Nº2 — To wear. THE ICONOMIST’s new thematic dossier is out. At first glance, a fashion magazine, or something other than a style magazine, with models and their looks made of improbable mixtures, speculations around accumulation and consumption. How to wear images? How to wear what’s left of an exhausted world? Artificial armor, mountains of plastic and synthetic fabric. It is impossible to dive, it is impossible to find anything. Use what you have, that’s it. After collecting, it’s time to wear. To assemble a body of materials. To turn the material into an extension of the body and to rely on a possibility of protection. Change everything at any moment. It may look like a fashion magazine, but it is a survival manual. The issue also includes selected excerpts by authors such as Judith Butler, Emanuelle Coccia, and Georges Bataille as well as collages of text made from reviews of fashion shows and news.
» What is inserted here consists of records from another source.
theorem execVminF_keeps {s0 s : State} (hk : Keeps s0 s) (c : CtxRef) (w : Word32) : KRes s0 (execVminF c w s) := by
  unfold execVminF
  try dsimp only
  repeat' first
    | with_reducible first | assumption | apply State.pushVec_keeps | apply State.issueVec_keeps | intro _
    | dsimp only

theorem execVsumI_keeps {s0 s : State} (hk : Keeps s0 s) (c : CtxRef) (w : Word32) : KRes s0 (execVsumI c w s) := by
  unfold execVsumI
  try dsimp only
  repeat' first
    | with_reducible first | assumption | apply State.pushVec_keeps | apply State.issueVec_keeps | intro _
    | dsimp only

theorem execVpopc_keeps {s0 s : State} (hk : Keeps s0 s) (c : CtxRef) (w : Word32) : KRes s0 (execVpopc c w s) := by
  unfold execVpopc
  repeat' first
    | with_reducible first | assumption | apply State.pushVec_keeps | apply State.issueVec_keeps | intro _
    | dsimp only

theorem execVfirst_keeps {s0 s : State} (hk : Keeps s0 s) (c : CtxRef) (w : Word32) :
    KRes s0 (execVfirst c w s) := by
  unfold execVfirst
  repeat' first
    | with_reducible first | assumption | apply State.pushVec_keeps | apply State.issueVec_keeps | intro _
    | dsimp only

theorem execVmsk_keeps {s0 s : State} (hk : Keeps s0 s) (c : CtxRef) (w : Word32) : KRes s0 (execVmsk c w s) := by
  unfold execVmsk
  try dsimp only
  repeat' first
    | with_reducible first | assumption | apply State.pushVec_keeps | apply State.issueVec_keeps | apply kres_next
                             | apply kres_fault | intro _
    | dsimp only

/-! VecMem.lean. -/

theorem State.locOk_keeps {s0 s : State} (hk : Keeps s0 s) (c : CtxRef) (l : Word) (f : State) (hf : Keeps s0 f) :
    Keeps s0 (State.locOk s c l f) := by
  unfold State.locOk
  repeat' first
    | with_reducible first | assumption | apply State.takeTrap_keeps | intro _
    | split | dsimp only

theorem State.locateRuns_keeps {s0 s : State} (hk : Keeps s0 s) (c : CtxRef) (va : Nat) (runs : List (Nat × Nat))
    (a : Access) :
    KAcc s0 (State.locateRuns s c va runs a) := by
  unfold State.locateRuns
  repeat' first
    | with_reducible first | assumption | apply kacc_ite | apply keeps_ite | apply State.locateAll_keeps
                             | apply accCollect_keeps | apply kacc_trap | intro _
    | split | dsimp only

theorem State.locPlan_keeps {s0 s : State} (hk : Keeps s0 s) (c : CtxRef) (l : Word) (mask : Nat) (n : Nat)
    (a : Access) (f : LocPlan → State → State) (hf : ∀ a0 t, Keeps s0 t → Keeps s0 (f a0 t)) :
    Keeps s0 (State.locPlan s c l mask n a f) := by
  unfold State.locPlan
  repeat' first
    | with_reducible first | assumption | apply keeps_ite | apply hf | apply State.accEnd_keeps
                             | apply State.inkChecked_keeps | apply State.locateRuns_keeps | intro _
    | split | dsimp only

theorem State.planRead_keeps {s0 s : State} (hk : Keeps s0 s) (c : CtxRef) (l : Word) (mask : Nat) (n : Nat)
    (p : LocPlan) (f : Nat → State → State) (hf : ∀ a0 t, Keeps s0 t → Keeps s0 (f a0 t)) :
    Keeps s0 (State.planRead s c l mask n p f) := by
  unfold State.planRead
  try dsimp only
  repeat' first
    | with_reducible first | assumption | apply keeps_ite | apply hf | apply State.coreRead_keeps
                             | apply State.accEnd_keeps | apply State.inkReadable_keeps | apply keeps_foldl
                             | apply accCollect_keeps | apply Acc.bind_keeps | apply kacc_ok | intro _
    | split | dsimp only

theorem State.planWrite_keeps {s0 s : State} (hk : Keeps s0 s) (c : CtxRef) (l : Word) (mask : Nat) (data : Nat)
    (n : Nat) (p : LocPlan) (f : List VStore → State → State) (hf : ∀ a0 t, Keeps s0 t → Keeps s0 (f a0 t)) :
    Keeps s0 (State.planWrite s c l mask data n p f) := by
  unfold State.planWrite
  try dsimp only
  repeat' first
    | with_reducible first | assumption | apply keeps_ite | apply hf | apply State.coreRead_keeps
                             | apply State.accEnd_keeps | apply accCollect_keeps | apply Acc.bind_keeps
                             | apply kacc_ok | apply kacc_wait | intro _
    | split | dsimp only

theorem execVld_keeps {s0 s : State} (hk : Keeps s0 s) (c : CtxRef) (w : Word32) : KRes s0 (execVld c w s) := by
  unfold execVld
  try dsimp only
  repeat' first
    | with_reducible first | assumption | apply kres_ite | apply keeps_ite | apply State.trapOperand_keeps
                             | apply State.pushMem_keeps | apply State.issueVec_keeps | apply State.locOk_keeps
                             | apply State.locPlan_keeps | apply State.planRead_keeps | apply kres_next
                             | apply kres_fault | intro _
    | split | dsimp only

theorem State.planOut_keeps {s0 s : State} (hk : Keeps s0 s) (c : CtxRef) (l : Word) (ol : Word) (scaled : Bool)
    (width : Nat) (n : Nat) (act : Nat → Bool) (f : LocPlan → LocPlan → State → State)
    (hf : ∀ a0 a1 t, Keeps s0 t → Keeps s0 (f a0 a1 t)) :
    Keeps s0 (State.planOut s c l ol scaled width n act f) := by
  unfold State.planOut
  repeat' first
    | with_reducible first | assumption | apply keeps_ite | apply hf | apply State.locPlan_keeps | intro _
    | split | dsimp only

theorem State.storeOut_keeps {s0 s : State} (hk : Keeps s0 s) (c : CtxRef) (l : Word) (ol : Word) (scaled : Bool)
    (width : Nat) (n : Nat) (act : Nat → Bool) (p : LocPlan) (q : LocPlan) (codes : List Nat) (offs : List Nat)
    (f : List VStore → State → State) (hf : ∀ a0 t, Keeps s0 t → Keeps s0 (f a0 t)) :
    Keeps s0 (State.storeOut s c l ol scaled width n act p q codes offs f) := by
  unfold State.storeOut
  repeat' first
    | with_reducible first | assumption | apply keeps_ite | apply hf | apply State.planWrite_keeps | intro _
    | split | dsimp only

theorem execVst_keeps {s0 s : State} (hk : Keeps s0 s) (c : CtxRef) (w : Word32) : KRes s0 (execVst c w s) := by
  unfold execVst
  try dsimp only
  repeat' first
    | with_reducible first | assumption | apply kres_ite | apply keeps_ite | apply State.trapOperand_keeps
                             | apply State.pushMem_keeps | apply State.issueVec_keeps | apply State.locOk_keeps
                             | apply State.planOut_keeps | apply State.storeOut_keeps | apply kres_next
                             | apply kres_fault | intro _
    | split | dsimp only

theorem State.vgsLocate_keeps {s0 s : State} (hk : Keeps s0 s) (c : CtxRef) (w : Word32) (a : Access) :
    KAcc s0 (State.vgsLocate s c w a) := by
  unfold State.vgsLocate
  try dsimp only
  repeat' first
    | with_reducible first | assumption | apply State.locate_keeps | apply accCollect_keeps | apply Acc.bind_keeps
                             | apply kacc_ok | intro _
    | dsimp only

theorem execVgath_keeps {s0 s : State} (hk : Keeps s0 s) (c : CtxRef) (w : Word32) : KRes s0 (execVgath c w s) := by
  unfold execVgath
  try dsimp only
  repeat' first
    | with_reducible first | assumption | apply kres_ite | apply keeps_ite | apply kacc_ite
                             | apply State.coreRead_keeps | apply State.takeTrap_keeps | apply State.accEnd_keeps
                             | apply State.inkChecked_keeps | apply State.inkReadable_keeps
                             | apply State.pushMem_keeps | apply State.issueVec_keeps | apply State.needUnit_keeps
                             | apply State.vgsLocate_keeps | apply accCollect_keeps | apply Acc.bind_keeps
                             | apply kacc_ok | apply kacc_wait | apply kres_next | apply kres_fault | apply kopt_map
                             | apply keeps_getD | intro _
    | split | dsimp only | with_reducible apply keeps_mk

theorem execVscat_keeps {s0 s : State} (hk : Keeps s0 s) (c : CtxRef) (w : Word32) : KRes s0 (execVscat c w s) := by
  unfold execVscat
  try dsimp only
  repeat' first
    | with_reducible first | assumption | apply kres_ite | apply keeps_ite | apply kacc_ite
                             | apply State.takeTrap_keeps | apply State.accEnd_keeps | apply State.inkChecked_keeps
                             | apply State.pushVec_keeps | apply State.pushMem_keeps | apply State.issueVec_keeps
                             | apply State.needUnit_keeps | apply State.vgsLocate_keeps | apply kres_next
                             | apply kres_fault | intro _
    | split | dsimp only

/-! System.lean. -/

theorem execSrd_keeps {s0 s : State} (hk : Keeps s0 s) (c : CtxRef) (w : Word32) : KRes s0 (execSrd c w s) := by
  unfold execSrd
  try dsimp only
  repeat' first
    | with_reducible first | assumption | apply keeps_ite | apply State.issue_keeps | apply State.commit_keeps
                             | intro _
    | split | dsimp only

theorem State.srStore_keeps {s0 s : State} (hk : Keeps s0 s) (c : CtxRef) (n : Nat) (v : Word) (m : Word) :
    Keeps s0 (State.srStore s c n v m) := by
  unfold State.srStore
  repeat' first
    | with_reducible first | assumption | apply keeps_ite | apply State.updCore_keeps | apply State.commit_keeps
                             | intro _
    | dsimp only

theorem execSwr_keeps {s0 s : State} (hk : Keeps s0 s) (c : CtxRef) (w : Word32) : KRes s0 (execSwr c w s) := by
  unfold execSwr
  repeat' first
    | with_reducible first | assumption | apply State.issue_keeps | apply State.srStore_keeps | intro _
    | dsimp only

theorem execSmw_keeps {s0 s : State} (hk : Keeps s0 s) (c : CtxRef) (w : Word32) : KRes s0 (execSmw c w s) := by
  unfold execSmw
  repeat' first
    | with_reducible first | assumption | apply State.issue_keeps | apply State.srStore_keeps | intro _
    | dsimp only

theorem execHret_keeps {s0 s : State} (hk : Keeps s0 s) (c : CtxRef) (w : Word32) : KRes s0 (execHret c w s) := by
  unfold execHret
  repeat' first
    | with_reducible first | assumption | apply keeps_ite | apply State.trapIllegal_keeps | apply State.issue_keeps
                             | apply State.commit_keeps | intro _
    | split | dsimp only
A process of rethinking the verb to wear in a world in the process of depletion, in terms of image and environment.
44 pages, 21x28cm, saddle-stitch binding, with shipping worldwide.
Nº1 — To collect. We are happy to present the first thematic dossier of THE ICONOMIST. We explore the world of collecting and the people who do it. We look at the phenomenon of collecting from a variety of perspectives. All images in the issue were generated through artificial intelligence, as well as some texts, interviews, and short stories. The issue also includes selected texts by Susan Sontag, Emmanuel Levinas and Sergei Eisenstein. What are the limits of a collection? From garbage collectors to art collectors, from compulsive hoarders to collectors of weapons of mass destruction, the accumulators of power. The informal collectors, the professional collectors.
48 pages, 21x28cm, saddle-stitch binding, with shipping worldwide.
“Taking its name from economist Gilson Schwartz’s 2006 neologism ‘Iconomy’ while also nodding to longstanding news weekly The Economist, THE-ICONOMIST questions our relationship with images in this era of image saturation with each issue using verbs as its themes.” — MAGCULTURE
“THE-ICONOMIST’s latest issue is hectic and “suffocating” in its use of online image banks. The magazine has never really operated within the requirements of a conventional magazine. This isn’t just because the issues don’t have any advertisements or an ISBN number, or even that it doesn’t have a website that can be indexed by Google. The magazine defies a traditional editorial approach at every turn.After its first four issues’ focus on AI-generated visuals, the magazine has returned with its fifth edition — a printed exploration of surveillance in the digital age.” — ELLIS TREE, It’s Nice That
THE-ICONOMIST is a third generation research project, an artist’s magazine and observatory founded in 2021.